Problems like obesity and alcoholism appear to chronically trigger in the liver a receptor known to amplify inflammation in response to invaders like bacteria, scientists report. The relentless, increased activity of this receptor (TREM-1) in turn accelerates injury and scarring of the liver, a first step toward cirrhosis and liver cancer, says Dr. Anatolij Horuzsko, reproductive immunologist in the Georgia Cancer Center and Department of Medicine at the Medical College of Georgia at Augusta University. TREM-1 (triggering receptor expressed on myeloid cells-1), is known to help turn up inflammation short-term to help the body deal with external invaders. It has increased activity immediately after an injury as well, when increased inflammation, damage cleanup and collagen production aid healing.

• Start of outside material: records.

-- ==== Sys2Proof/Laws/State.lean ====
section
/-! SUPPORT. One lemma per field per update of the state, and the reads of records after them, so that no proof unfolds a record
update. -/

namespace Sys2Proof.Machine

variable (s : State)

/-! ### `setSlotRec` -/

@[simp] theorem setSlotRec_resetAsserted (i : Slot) (r : SlotRecord) : (s.setSlotRec i r).resetAsserted = s.resetAsserted := rfl
@[simp] theorem setSlotRec_dataOut (i : Slot) (r : SlotRecord) : (s.setSlotRec i r).dataOut = s.dataOut := rfl
@[simp] theorem setSlotRec_table (i : Slot) (r : SlotRecord) : (s.setSlotRec i r).table = s.table.set i r := rfl
@[simp] theorem setSlotRec_addressMap (i : Slot) (r : SlotRecord) : (s.setSlotRec i r).addressMap = s.addressMap := rfl
@[simp] theorem setSlotRec_listen (i : Slot) (r : SlotRecord) : (s.setSlotRec i r).listen = s.listen := rfl
@[simp] theorem setSlotRec_pool (i : Slot) (r : SlotRecord) : (s.setSlotRec i r).pool = s.pool := rfl
@[simp] theorem setSlotRec_lineA (i : Slot) (r : SlotRecord) : (s.setSlotRec i r).lineA = s.lineA := rfl
@[simp] theorem setSlotRec_lineB (i : Slot) (r : SlotRecord) : (s.setSlotRec i r).lineB = s.lineB := rfl
@[simp] theorem setSlotRec_timebase (i : Slot) (r : SlotRecord) : (s.setSlotRec i r).timebase = s.timebase := rfl
@[simp] theorem setSlotRec_controller (i : Slot) (r : SlotRecord) : (s.setSlotRec i r).controller = s.controller := rfl
@[simp] theorem setSlotRec_mailbox (i : Slot) (r : SlotRecord) : (s.setSlotRec i r).mailbox = s.mailbox := rfl
@[simp] theorem setSlotRec_flags (i : Slot) (r : SlotRecord) : (s.setSlotRec i r).flags = s.flags := rfl
@[simp] theorem setSlotRec_attention (i : Slot) (r : SlotRecord) : (s.setSlotRec i r).attention = s.attention := rfl
@[simp] theorem setSlotRec_pending (i : Slot) (r : SlotRecord) : (s.setSlotRec i r).pending = s.pending := rfl

/-! ### `setAssoc` -/

@[simp] theorem setAssoc_resetAsserted (i : Slot) (a : Assoc) : (s.setAssoc i a).resetAsserted = s.resetAsserted := rfl
@[simp] theorem setAssoc_dataOut (i : Slot) (a : Assoc) : (s.setAssoc i a).dataOut = s.dataOut := rfl
@[simp] theorem setAssoc_table (i : Slot) (a : Assoc) : (s.setAssoc i a).table = s.table.set i { generation := s.generation i, assoc := some a } := rfl
@[simp] theorem setAssoc_addressMap (i : Slot) (a : Assoc) : (s.setAssoc i a).addressMap = s.addressMap := rfl
@[simp] theorem setAssoc_listen (i : Slot) (a : Assoc) : (s.setAssoc i a).listen = s.listen := rfl
@[simp] theorem setAssoc_pool (i : Slot) (a : Assoc) : (s.setAssoc i a).pool = s.pool := rfl
@[simp] theorem setAssoc_lineA (i : Slot) (a : Assoc) : (s.setAssoc i a).lineA = s.lineA := rfl
@[simp] theorem setAssoc_lineB (i : Slot) (a : Assoc) : (s.setAssoc i a).lineB = s.lineB := rfl
@[simp] theorem setAssoc_timebase (i : Slot) (a : Assoc) : (s.setAssoc i a).timebase = s.timebase := rfl
@[simp] theorem setAssoc_controller (i : Slot) (a : Assoc) : (s.setAssoc i a).controller = s.controller := rfl
@[simp] theorem setAssoc_mailbox (i : Slot) (a : Assoc) : (s.setAssoc i a).mailbox = s.mailbox := rfl
@[simp] theorem setAssoc_flags (i : Slot) (a : Assoc) : (s.setAssoc i a).flags = s.flags := rfl
@[simp] theorem setAssoc_attention (i : Slot) (a : Assoc) : (s.setAssoc i a).attention = s.attention := rfl
@[simp] theorem setAssoc_pending (i : Slot) (a : Assoc) : (s.setAssoc i a).pending = s.pending := rfl

/-! ### `setListen` -/

@[simp] theorem setListen_resetAsserted (n : ListenNo) (e : ListenEntry) : (s.setListen n e).resetAsserted = s.resetAsserted := rfl
@[simp] theorem setListen_dataOut (n : ListenNo) (e : ListenEntry) : (s.setListen n e).dataOut = s.dataOut := rfl
@[simp] theorem setListen_table (n : ListenNo) (e : ListenEntry) : (s.setListen n e).table = s.table := rfl
@[simp] theorem setListen_addressMap (n : ListenNo) (e : ListenEntry) : (s.setListen n e).addressMap = s.addressMap := rfl
@[simp] theorem setListen_listen (n : ListenNo) (e : ListenEntry) : (s.setListen n e).listen = s.listen.set n e := rfl
@[simp] theorem setListen_pool (n : ListenNo) (e : ListenEntry) : (s.setListen n e).pool = s.pool := rfl
@[simp] theorem setListen_lineA (n : ListenNo) (e : ListenEntry) : (s.setListen n e).lineA = s.lineA := rfl
@[simp] theorem setListen_lineB (n : ListenNo) (e : ListenEntry) : (s.setListen n e).lineB = s.lineB := rfl
@[simp] theorem setListen_timebase (n : ListenNo) (e : ListenEntry) : (s.setListen n e).timebase = s.timebase := rfl
@[simp] theorem setListen_controller (n : ListenNo) (e : ListenEntry) : (s.setListen n e).controller = s.controller := rfl
@[simp] theorem setListen_mailbox (n : ListenNo) (e : ListenEntry) : (s.setListen n e).mailbox = s.mailbox := rfl
@[simp] theorem setListen_flags (n : ListenNo) (e : ListenEntry) : (s.setListen n e).flags = s.flags := rfl
@[simp] theorem setListen_attention (n : ListenNo) (e : ListenEntry) : (s.setListen n e).attention = s.attention := rfl
@[simp] theorem setListen_pending (n : ListenNo) (e : ListenEntry) : (s.setListen n e).pending = s.pending := rfl

/-! ### `setPool` -/

@[simp] theorem setPool_resetAsserted (p : Pool) : (s.setPool p).resetAsserted = s.resetAsserted := rfl
@[simp] theorem setPool_dataOut (p : Pool) : (s.setPool p).dataOut = s.dataOut := rfl
@[simp] theorem setPool_table (p : Pool) : (s.setPool p).table = s.table := rfl
@[simp] theorem setPool_addressMap (p : Pool) : (s.setPool p).addressMap = s.addressMap := rfl
@[simp] theorem setPool_listen (p : Pool) : (s.setPool p).listen = s.listen := rfl
@[simp] theorem setPool_pool (p : Pool) : (s.setPool p).pool = p := rfl
@[simp] theorem setPool_lineA (p : Pool) : (s.setPool p).lineA = s.lineA := rfl
@[simp] theorem setPool_lineB (p : Pool) : (s.setPool p).lineB = s.lineB := rfl
@[simp] theorem setPool_timebase (p : Pool) : (s.setPool p).timebase = s.timebase := rfl
@[simp] theorem setPool_controller (p : Pool) : (s.setPool p).controller = s.controller := rfl
@[simp] theorem setPool_mailbox (p : Pool) : (s.setPool p).mailbox = s.mailbox := rfl
@[simp] theorem setPool_flags (p : Pool) : (s.setPool p).flags = s.flags := rfl
@[simp] theorem setPool_attention (p : Pool) : (s.setPool p).attention = s.attention := rfl
@[simp] theorem setPool_pending (p : Pool) : (s.setPool p).pending = s.pending := rfl

/-! ### `setAttention` -/

@[simp] theorem setAttention_resetAsserted (t : Attention) : (s.setAttention t).resetAsserted = s.resetAsserted := rfl
@[simp] theorem setAttention_dataOut (t : Attention) : (s.setAttention t).dataOut = s.dataOut := rfl
@[simp] theorem setAttention_table (t : Attention) : (s.setAttention t).table = s.table := rfl
@[simp] theorem setAttention_addressMap (t : Attention) : (s.setAttention t).addressMap = s.addressMap := rfl
@[simp] theorem setAttention_listen (t : Attention) : (s.setAttention t).listen = s.listen := rfl
@[simp] theorem setAttention_pool (t : Attention) : (s.setAttention t).pool = s.pool := rfl
@[simp] theorem setAttention_lineA (t : Attention) : (s.setAttention t).lineA = s.lineA := rfl
@[simp] theorem setAttention_lineB (t : Attention) : (s.setAttention t).lineB = s.lineB := rfl
@[simp] theorem setAttention_timebase (t : Attention) : (s.setAttention t).timebase = s.timebase := rfl
@[simp] theorem setAttention_controller (t : Attention) : (s.setAttention t).controller = s.controller := rfl
@[simp] theorem setAttention_mailbox (t : Attention) : (s.setAttention t).mailbox = s.mailbox := rfl
@[simp] theorem setAttention_flags (t : Attention) : (s.setAttention t).flags = s.flags := rfl
@[simp] theorem setAttention_attention (t : Attention) : (s.setAttention t).attention = t := rfl
@[simp] theorem setAttention_pending (t : Attention) : (s.setAttention t).pending = s.pending := rfl

/-! ### `dropKey` -/

@[simp] theorem dropKey_resetAsserted (k : Key) : (s.dropKey k).resetAsserted = s.resetAsserted := rfl
@[simp] theorem dropKey_dataOut (k : Key) : (s.dropKey k).dataOut = s.dataOut := rfl
@[simp] theorem dropKey_table (k : Key) : (s.dropKey k).table = s.table := rfl
@[simp] theorem dropKey_addressMap (k : Key) : (s.dropKey k).addressMap = s.addressMap.filter fun e => e.key ≠ k := rfl
@[simp] theorem dropKey_listen (k : Key) : (s.dropKey k).listen = s.listen := rfl
@[simp] theorem dropKey_pool (k : Key) : (s.dropKey k).pool = s.pool := rfl
@[simp] theorem dropKey_lineA (k : Key) : (s.dropKey k).lineA = s.lineA := rfl
@[simp] theorem dropKey_lineB (k : Key) : (s.dropKey k).lineB = s.lineB := rfl
@[simp] theorem dropKey_timebase (k : Key) : (s.dropKey k).timebase = s.timebase := rfl
@[simp] theorem dropKey_controller (k : Key) : (s.dropKey k).controller = s.controller := rfl
@[simp] theorem dropKey_mailbox (k : Key) : (s.dropKey k).mailbox = s.mailbox := rfl
@[simp] theorem dropKey_flags (k : Key) : (s.dropKey k).flags = s.flags := rfl
@[simp] theorem dropKey_attention (k : Key) : (s.dropKey k).attention = s.attention := rfl
@[simp] theorem dropKey_pending (k : Key) : (s.dropKey k).pending = s.pending := rfl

But Georgia Cancer Center scientists reported online on August 23, 2018 in the Journal of Clinical Investigation the first evidence that when activated by chronic offending agents, like obesity and hepatitis, TREM-1 instead contributes to a destructive level of inflammation that results in liver damage and possibly cancer. The unhealthy transformation can occur in five to 50 years, depending on factors like the level of insult, and may be largely reversible up to the point of cirrhosis, if the offending agent is stopped, and the liver's natural ability to regenerate takes over. The article is titled “The Innate Immune Receptor TREM-1 Promotes Liver Injury and Fibrosis.” Dr. Horuzsko and his colleagues think TREM-1 could one day be another point of intervention, possibly with a drug that could return TREM-1 activation to normal levels on resident, waste-consuming, watchdog immune cells called Kupffer cells. "Right now, we have treatment for hepatitis C, for example, which is very efficient, if we treat it before too much damage is done.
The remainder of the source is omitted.